Construit autour de la figure du Wanderer, l’Hymne à la nuit désigne, selon la pianiste, l’attente de l’aurore, de la lumière. L’espoir supplante l’accomplissement, toujours différé, redouté. Le voyageur fuit l’assouvissement, pressentant que - Schopenhauer est son contemporain - tout désir satisfait équivaut à une déception. Ce thème partage le disque en trois parties. L’ouverture, composée de trois morceaux, un impromptu, une valse et une mélodie hongroise, met en place un climat méditatif. La pièce centrale est constituée par quelques-uns des lieder transposés par Liszt. Des sons cristallins modifient subtilement les couleurs originales; la transposition est un exercice intéressant, quand elle engage des artistes aussi différents, aussi complémentaires. La tension dramatique du chant se traduit par la virtuosité, sans que l’esprit initial de l’œuvre ne soit jamais trahi. Au contraire, Liszt, qui, du vivant de Schubert, exécutait en concert l’accompagnement des lieder, ressentait une profonde admiration pour son aîné, contribuant largement à la diffusion de son œuvre. Enfin, le dernier lied, Der Wanderer, qui est aussi l’un des plus beaux, introduit naturellement la conclusion, la Wanderer-Fantaisie, notes solaires qui brisent en douceur l’unité du disque.

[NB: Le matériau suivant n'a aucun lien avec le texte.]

-- ==== Sys2Proof/Laws/PerInstr.lean ====
section
/-! SUPPORT. One lemma per instruction about its encoding: the LEN bits of the word give its length (R246), and the word
fits in that many bytes. Rows of the table that are no instruction have no encoding. -/

namespace Sys2Proof.Laws.EncodeLength

open Machine

/-- The LEN bits of an instruction's word give its length, and the word has no bit beyond it. -/
def Statement (i : Instr) : Prop := ∀ w len, encode i = some (w, len) → lenOf w = len ∧ w < 2 ^ (8 * len)

theorem Opd.code_lt (o : Opd) : o.code < 40 := by
  cases o with
  | reg n => have := n.isLt; simp only [Opd.code]; omega
  | str n => have := n.isLt; simp only [Opd.code]; omega
theorem elemCode_lt (t : ElemTy) : elemCode t < 16 := by cases t <;> decide
theorem b2n_lt (b : Bool) : b2n b < 2 := by cases b <;> decide
theorem IMod.code_lt (m : IMod) : m.code < 8 := by
  have h := m.w.isLt
  have := b2n_lt m.n
  simp only [IMod.code]; omega
theorem Scope.code_lt (s : Scope) : s.code < 8 := by cases s <;> decide
theorem AccOrd.code_lt (s : AccOrd) : s.code < 8 := by cases s <;> decide
theorem Cond.code_lt (s : Cond) : s.code < 16 := by cases s <;> decide
theorem AtomOp.code_lt (s : AtomOp) : s.code < 16 := by cases s <;> decide
theorem AtomOrd.code_lt (s : AtomOrd) : s.code < 4 := by cases s <;> decide
theorem VCond.code_lt (s : VCond) : s.code < 8 := by cases s <;> decide
theorem RedOp.code_lt (s : RedOp) : s.code < 8 := by cases s <;> decide
theorem BindKind.code_lt (s : BindKind) : s.code < 4 := by cases s <;> decide
theorem TagAct.code_lt (s : TagAct) : s.code < 8 := by cases s <;> decide
theorem GMapOp.code_lt (s : GMapOp) : s.code < 8 := by cases s <;> decide
theorem GQuery.code_lt (s : GQuery) : s.code < 4 := by cases s <;> decide
theorem FenceKind.code_lt (s : FenceKind) : s.code < 4 := by cases s <;> decide
theorem TlbiKind.code_lt (s : TlbiKind) : s.code < 4 := by cases s <;> decide

theorem lenOf_0 {w : Nat} (h : w % 4 = 0) : lenOf w = 8 := by simp [lenOf, h]
theorem lenOf_1 {w : Nat} (h : w % 4 = 1) : lenOf w = 12 := by simp [lenOf, h]
theorem lenOf_2 {w : Nat} (h : w % 4 = 2) : lenOf w = 16 := by simp [lenOf, h]

theorem encR_len {maj d a b c fn mod pg w len : Nat} (h : encR maj d a b c fn mod pg = some (w, len)) (hm : maj < 256)
    (h1 : d < 64) (h2 : a < 64) (h3 : b < 64) (h4 : c < 64) (h5 : fn < 256) (h6 : mod < 256) (h7 : pg < 8) :
    lenOf w = len ∧ w < 2 ^ (8 * len) := by
  cases h
  simp only [RF.enc, rfOf]
  constructor
  · exact lenOf_0 (by omega)
  · omega
theorem encX_len {maj d a b c mod pg imm w len : Nat} (h : encX maj d a b c mod pg imm = some (w, len)) (hm : maj < 256)
    (h1 : d < 64) (h2 : a < 64) (h3 : b < 64) (h4 : c < 64) (h6 : mod < 256) (h7 : pg < 8) (h8 : imm < 2 ^ 32) :
    lenOf w = len ∧ w < 2 ^ (8 * len) := by
  cases h
  simp only [RF.enc, rfOf]
  constructor
  · exact lenOf_1 (by omega)
  · omega
theorem encL_len {maj d a b c mod pg imm w len : Nat} (h : encL maj d a b c mod pg imm = some (w, len)) (hm : maj < 256)
    (h1 : d < 64) (h2 : a < 64) (h3 : b < 64) (h4 : c < 64) (h6 : mod < 256) (h7 : pg < 8) (h8 : imm < 2 ^ 64) :
    lenOf w = len ∧ w < 2 ^ (8 * len) := by
  cases h
  simp only [RF.enc, rfOf]
  constructor
  · exact lenOf_2 (by omega)
  · omega
theorem encI_len {maj d a fn mod imm w len : Nat} (h : encI maj d a fn mod imm = some (w, len)) (hm : maj < 256)
    (h1 : d < 64) (h2 : a < 64) (h3 : fn < 16) (h4 : mod < 16) (h5 : imm < 2 ^ 34) : lenOf w = len ∧ w < 2 ^ (8 * len) := by
  cases h
  simp only [IF.enc]
  constructor
  · exact lenOf_0 (by omega)
  · omega
theorem encM_len {maj d : Nat} {m : MArgs} {w len : Nat} (h : encM maj d m = some (w, len)) (hm : maj < 256)
    (h1 : d < 64) : lenOf w = len ∧ w < 2 ^ (8 * len) := by
  cases h
  have a1 := Opd.code_lt m.base
  have a2 := Opd.code_lt m.idx
  have a3 := m.sz.isLt
  have a4 := AccOrd.code_lt m.ord
  have a5 := Scope.code_lt m.scope
  have a6 := m.xs.isLt
  have a7 := m.off.isLt
  simp only [MF.enc]
  constructor
  · exact lenOf_0 (by omega)
  · omega
theorem encB_len {maj : Nat} {c : Cond} {hi : Fin 3} {bt : Fin 4} {a b : Opd} {off w len : Nat}
    (h : encB maj c hi bt a b off = some (w, len)) (hm : maj < 256) (ho : off < 2 ^ 34) :
    lenOf w = len ∧ w < 2 ^ (8 * len) := by
  cases h
  have a1 := Opd.code_lt a
  have a2 := Opd.code_lt b
  have a3 := Cond.code_lt c
  have a4 := hi.isLt
  have a5 := bt.isLt
  simp only [BF.enc]
  constructor
  · exact lenOf_0 (by omega)
  · omega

L’interprétation de Brigitte Engerer, même irréprochable, n’a pas la prétention de rivaliser avec ses illustres prédécesseurs (Radu Lupu, Brendel, etc.). Lauréate du Concours Reine Élisabeth en 1978, épouse de l’écrivain Yann Queffélec (dont la sœur, Anne, est également une pianiste reconnue), c’est une musicienne chaleureuse et attentive, passionnée par son sujet. La réussite de l’Hymne à la nuit tient au choix des œuvres, à la distribution interne des morceaux. Il ne s’agit pas simplement de rejouer Schubert, mais bien plus de le présenter au détour d’une histoire, le temps d’un disque, d’emboîter le pas au Wanderer, dont la route, infinie, s’étire encore jusqu’à aujourd’hui.